===== DATA EXTRACTS

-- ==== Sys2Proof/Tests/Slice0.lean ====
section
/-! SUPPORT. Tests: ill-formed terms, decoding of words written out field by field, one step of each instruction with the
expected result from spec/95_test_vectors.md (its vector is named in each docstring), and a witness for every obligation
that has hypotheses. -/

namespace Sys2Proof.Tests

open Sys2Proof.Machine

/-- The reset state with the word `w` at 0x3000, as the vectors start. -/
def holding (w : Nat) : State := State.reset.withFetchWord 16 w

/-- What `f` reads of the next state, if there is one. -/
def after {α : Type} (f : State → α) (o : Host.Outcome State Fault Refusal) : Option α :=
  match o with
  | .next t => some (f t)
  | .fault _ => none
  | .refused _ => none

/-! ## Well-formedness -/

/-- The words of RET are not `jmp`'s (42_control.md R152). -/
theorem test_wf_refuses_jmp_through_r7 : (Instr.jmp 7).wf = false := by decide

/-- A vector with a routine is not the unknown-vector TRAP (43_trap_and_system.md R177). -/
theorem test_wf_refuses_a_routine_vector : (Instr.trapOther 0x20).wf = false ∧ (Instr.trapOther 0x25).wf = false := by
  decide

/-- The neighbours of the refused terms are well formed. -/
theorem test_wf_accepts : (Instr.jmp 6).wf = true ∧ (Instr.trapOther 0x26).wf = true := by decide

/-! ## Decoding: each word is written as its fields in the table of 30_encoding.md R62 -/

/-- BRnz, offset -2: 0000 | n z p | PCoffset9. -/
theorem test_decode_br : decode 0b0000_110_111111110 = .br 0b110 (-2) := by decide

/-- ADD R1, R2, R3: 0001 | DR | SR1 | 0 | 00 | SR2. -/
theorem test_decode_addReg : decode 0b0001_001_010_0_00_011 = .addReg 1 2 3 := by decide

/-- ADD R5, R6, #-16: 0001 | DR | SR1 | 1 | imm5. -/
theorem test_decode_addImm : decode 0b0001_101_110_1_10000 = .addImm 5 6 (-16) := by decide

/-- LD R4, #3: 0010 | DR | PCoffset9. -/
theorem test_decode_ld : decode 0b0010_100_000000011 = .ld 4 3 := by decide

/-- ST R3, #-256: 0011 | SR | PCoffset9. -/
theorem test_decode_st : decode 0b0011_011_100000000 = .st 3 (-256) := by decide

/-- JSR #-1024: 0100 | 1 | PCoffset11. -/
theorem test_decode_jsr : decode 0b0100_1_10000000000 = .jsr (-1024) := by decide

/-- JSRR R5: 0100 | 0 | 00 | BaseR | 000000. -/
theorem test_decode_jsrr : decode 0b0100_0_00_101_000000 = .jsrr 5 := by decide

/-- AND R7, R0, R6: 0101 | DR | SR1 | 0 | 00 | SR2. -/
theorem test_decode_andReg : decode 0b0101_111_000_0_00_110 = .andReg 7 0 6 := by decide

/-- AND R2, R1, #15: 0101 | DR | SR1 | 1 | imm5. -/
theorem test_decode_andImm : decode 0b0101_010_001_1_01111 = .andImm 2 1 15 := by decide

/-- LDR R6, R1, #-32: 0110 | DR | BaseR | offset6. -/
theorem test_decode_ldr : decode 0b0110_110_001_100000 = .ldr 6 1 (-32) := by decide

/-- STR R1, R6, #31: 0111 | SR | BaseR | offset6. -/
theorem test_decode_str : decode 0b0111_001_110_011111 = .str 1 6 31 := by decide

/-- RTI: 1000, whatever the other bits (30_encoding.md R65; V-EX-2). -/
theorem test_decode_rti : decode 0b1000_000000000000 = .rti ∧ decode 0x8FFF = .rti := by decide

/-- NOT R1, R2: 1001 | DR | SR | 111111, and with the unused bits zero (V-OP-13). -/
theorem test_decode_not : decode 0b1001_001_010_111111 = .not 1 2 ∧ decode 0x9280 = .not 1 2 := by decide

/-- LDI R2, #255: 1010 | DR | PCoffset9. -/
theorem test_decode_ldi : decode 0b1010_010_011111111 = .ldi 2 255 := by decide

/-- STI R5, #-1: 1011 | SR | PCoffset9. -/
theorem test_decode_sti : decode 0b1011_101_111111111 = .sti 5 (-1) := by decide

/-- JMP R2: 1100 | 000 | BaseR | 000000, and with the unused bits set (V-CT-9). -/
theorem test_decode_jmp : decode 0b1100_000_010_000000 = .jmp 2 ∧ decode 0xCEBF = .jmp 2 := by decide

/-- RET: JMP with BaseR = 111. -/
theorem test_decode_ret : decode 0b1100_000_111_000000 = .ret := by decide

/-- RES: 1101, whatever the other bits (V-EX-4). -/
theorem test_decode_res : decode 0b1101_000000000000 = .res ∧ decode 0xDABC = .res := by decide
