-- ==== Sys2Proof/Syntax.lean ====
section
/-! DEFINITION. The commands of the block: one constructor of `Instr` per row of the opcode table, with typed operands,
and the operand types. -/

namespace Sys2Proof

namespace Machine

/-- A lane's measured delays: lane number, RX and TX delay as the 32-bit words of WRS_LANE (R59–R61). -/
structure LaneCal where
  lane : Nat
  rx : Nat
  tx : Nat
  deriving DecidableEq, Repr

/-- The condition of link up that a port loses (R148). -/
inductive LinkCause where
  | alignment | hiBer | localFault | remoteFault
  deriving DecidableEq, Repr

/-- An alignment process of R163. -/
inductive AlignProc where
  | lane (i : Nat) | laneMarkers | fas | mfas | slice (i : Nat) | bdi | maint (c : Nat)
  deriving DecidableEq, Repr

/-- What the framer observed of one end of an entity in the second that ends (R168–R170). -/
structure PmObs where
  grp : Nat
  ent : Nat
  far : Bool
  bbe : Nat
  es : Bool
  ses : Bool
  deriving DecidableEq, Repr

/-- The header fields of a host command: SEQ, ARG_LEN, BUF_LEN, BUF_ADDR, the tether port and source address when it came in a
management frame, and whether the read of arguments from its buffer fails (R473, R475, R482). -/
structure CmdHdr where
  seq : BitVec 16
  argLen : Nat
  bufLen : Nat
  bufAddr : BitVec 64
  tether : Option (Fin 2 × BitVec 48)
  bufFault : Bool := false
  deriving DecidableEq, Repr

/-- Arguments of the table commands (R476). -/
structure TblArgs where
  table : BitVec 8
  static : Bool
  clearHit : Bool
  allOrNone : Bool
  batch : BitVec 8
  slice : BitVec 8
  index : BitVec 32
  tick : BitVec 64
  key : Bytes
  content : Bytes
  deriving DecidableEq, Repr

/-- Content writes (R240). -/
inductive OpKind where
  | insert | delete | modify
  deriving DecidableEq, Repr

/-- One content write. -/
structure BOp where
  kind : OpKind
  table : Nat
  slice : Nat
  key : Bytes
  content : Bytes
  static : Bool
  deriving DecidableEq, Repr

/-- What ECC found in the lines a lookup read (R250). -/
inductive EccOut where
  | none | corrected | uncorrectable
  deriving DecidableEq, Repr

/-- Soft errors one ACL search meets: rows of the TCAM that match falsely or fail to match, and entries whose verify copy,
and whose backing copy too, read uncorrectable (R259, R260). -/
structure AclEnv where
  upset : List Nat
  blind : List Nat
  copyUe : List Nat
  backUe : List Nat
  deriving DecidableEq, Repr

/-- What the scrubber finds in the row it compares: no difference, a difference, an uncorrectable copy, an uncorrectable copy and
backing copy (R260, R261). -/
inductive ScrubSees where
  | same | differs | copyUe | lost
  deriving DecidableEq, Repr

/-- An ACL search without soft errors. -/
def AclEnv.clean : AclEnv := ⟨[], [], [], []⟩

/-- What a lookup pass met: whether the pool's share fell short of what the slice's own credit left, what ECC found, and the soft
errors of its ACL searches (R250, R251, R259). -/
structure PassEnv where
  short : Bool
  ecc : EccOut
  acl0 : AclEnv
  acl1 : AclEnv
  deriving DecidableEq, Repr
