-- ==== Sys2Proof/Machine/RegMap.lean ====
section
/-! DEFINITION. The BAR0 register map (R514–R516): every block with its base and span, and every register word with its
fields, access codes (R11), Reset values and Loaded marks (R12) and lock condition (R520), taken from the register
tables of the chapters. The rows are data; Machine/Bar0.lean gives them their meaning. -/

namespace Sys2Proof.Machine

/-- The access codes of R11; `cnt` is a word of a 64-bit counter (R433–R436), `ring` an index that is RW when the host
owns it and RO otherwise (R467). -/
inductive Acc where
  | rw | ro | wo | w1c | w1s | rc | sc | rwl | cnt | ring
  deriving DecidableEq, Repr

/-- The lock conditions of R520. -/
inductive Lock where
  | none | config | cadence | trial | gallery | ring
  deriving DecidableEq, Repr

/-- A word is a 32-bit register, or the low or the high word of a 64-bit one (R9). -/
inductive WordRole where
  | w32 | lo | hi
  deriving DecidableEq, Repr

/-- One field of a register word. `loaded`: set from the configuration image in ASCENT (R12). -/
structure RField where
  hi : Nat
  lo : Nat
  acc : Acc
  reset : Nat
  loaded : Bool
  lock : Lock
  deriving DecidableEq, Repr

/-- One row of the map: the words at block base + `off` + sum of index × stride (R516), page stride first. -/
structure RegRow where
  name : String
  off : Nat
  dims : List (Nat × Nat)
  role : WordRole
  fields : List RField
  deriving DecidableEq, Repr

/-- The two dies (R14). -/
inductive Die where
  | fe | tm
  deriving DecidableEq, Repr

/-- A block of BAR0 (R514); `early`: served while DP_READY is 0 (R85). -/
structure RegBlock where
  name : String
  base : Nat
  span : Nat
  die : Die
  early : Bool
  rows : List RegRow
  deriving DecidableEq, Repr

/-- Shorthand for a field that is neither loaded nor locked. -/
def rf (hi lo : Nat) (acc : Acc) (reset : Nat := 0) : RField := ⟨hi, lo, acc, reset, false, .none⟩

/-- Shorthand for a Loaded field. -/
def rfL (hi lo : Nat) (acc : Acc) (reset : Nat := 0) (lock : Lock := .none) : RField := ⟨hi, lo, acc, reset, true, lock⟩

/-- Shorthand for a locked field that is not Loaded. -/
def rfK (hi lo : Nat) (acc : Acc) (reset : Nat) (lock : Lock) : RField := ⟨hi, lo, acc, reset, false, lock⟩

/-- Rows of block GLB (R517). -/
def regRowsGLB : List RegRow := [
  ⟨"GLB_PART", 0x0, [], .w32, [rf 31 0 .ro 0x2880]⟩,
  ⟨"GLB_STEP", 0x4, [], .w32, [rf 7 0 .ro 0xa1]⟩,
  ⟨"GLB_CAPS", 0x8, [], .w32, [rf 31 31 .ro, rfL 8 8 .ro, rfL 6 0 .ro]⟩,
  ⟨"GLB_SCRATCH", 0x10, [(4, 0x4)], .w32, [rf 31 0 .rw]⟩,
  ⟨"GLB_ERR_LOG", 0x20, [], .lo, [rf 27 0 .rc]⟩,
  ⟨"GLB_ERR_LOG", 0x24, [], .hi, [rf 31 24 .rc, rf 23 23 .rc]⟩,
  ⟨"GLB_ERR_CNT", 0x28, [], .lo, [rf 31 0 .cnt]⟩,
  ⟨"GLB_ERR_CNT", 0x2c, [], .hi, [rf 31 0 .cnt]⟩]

==========

WHAT YOU NEED TO DO = The lines from the one containing "structure RegBlock where" through the last line of the records are the answer; set them down exactly and add nothing.

SOLVED EXERCISE =
structure RegBlock where
  name : String
  base : Nat
  span : Nat
  die : Die
  early : Bool
  rows : List RegRow
  deriving DecidableEq, Repr

/-- Shorthand for a field that is neither loaded nor locked. -/
def rf (hi lo : Nat) (acc : Acc) (reset : Nat := 0) : RField := ⟨hi, lo, acc, reset, false, .none⟩

/-- Shorthand for a Loaded field. -/
def rfL (hi lo : Nat) (acc : Acc) (reset : Nat := 0) (lock : Lock := .none) : RField := ⟨hi, lo, acc, reset, true, lock⟩

/-- Shorthand for a locked field that is not Loaded. -/
def rfK (hi lo : Nat) (acc : Acc) (reset : Nat) (lock : Lock) : RField := ⟨hi, lo, acc, reset, false, lock⟩

/-- Rows of block GLB (R517). -/
def regRowsGLB : List RegRow := [
  ⟨"GLB_PART", 0x0, [], .w32, [rf 31 0 .ro 0x2880]⟩,
  ⟨"GLB_STEP", 0x4, [], .w32, [rf 7 0 .ro 0xa1]⟩,
  ⟨"GLB_CAPS", 0x8, [], .w32, [rf 31 31 .ro, rfL 8 8 .ro, rfL 6 0 .ro]⟩,
  ⟨"GLB_SCRATCH", 0x10, [(4, 0x4)], .w32, [rf 31 0 .rw]⟩,
  ⟨"GLB_ERR_LOG", 0x20, [], .lo, [rf 27 0 .rc]⟩,
  ⟨"GLB_ERR_LOG", 0x24, [], .hi, [rf 31 24 .rc, rf 23 23 .rc]⟩,
  ⟨"GLB_ERR_CNT", 0x28, [], .lo, [rf 31 0 .cnt]⟩,
  ⟨"GLB_ERR_CNT", 0x2c, [], .hi, [rf 31 0 .cnt]⟩]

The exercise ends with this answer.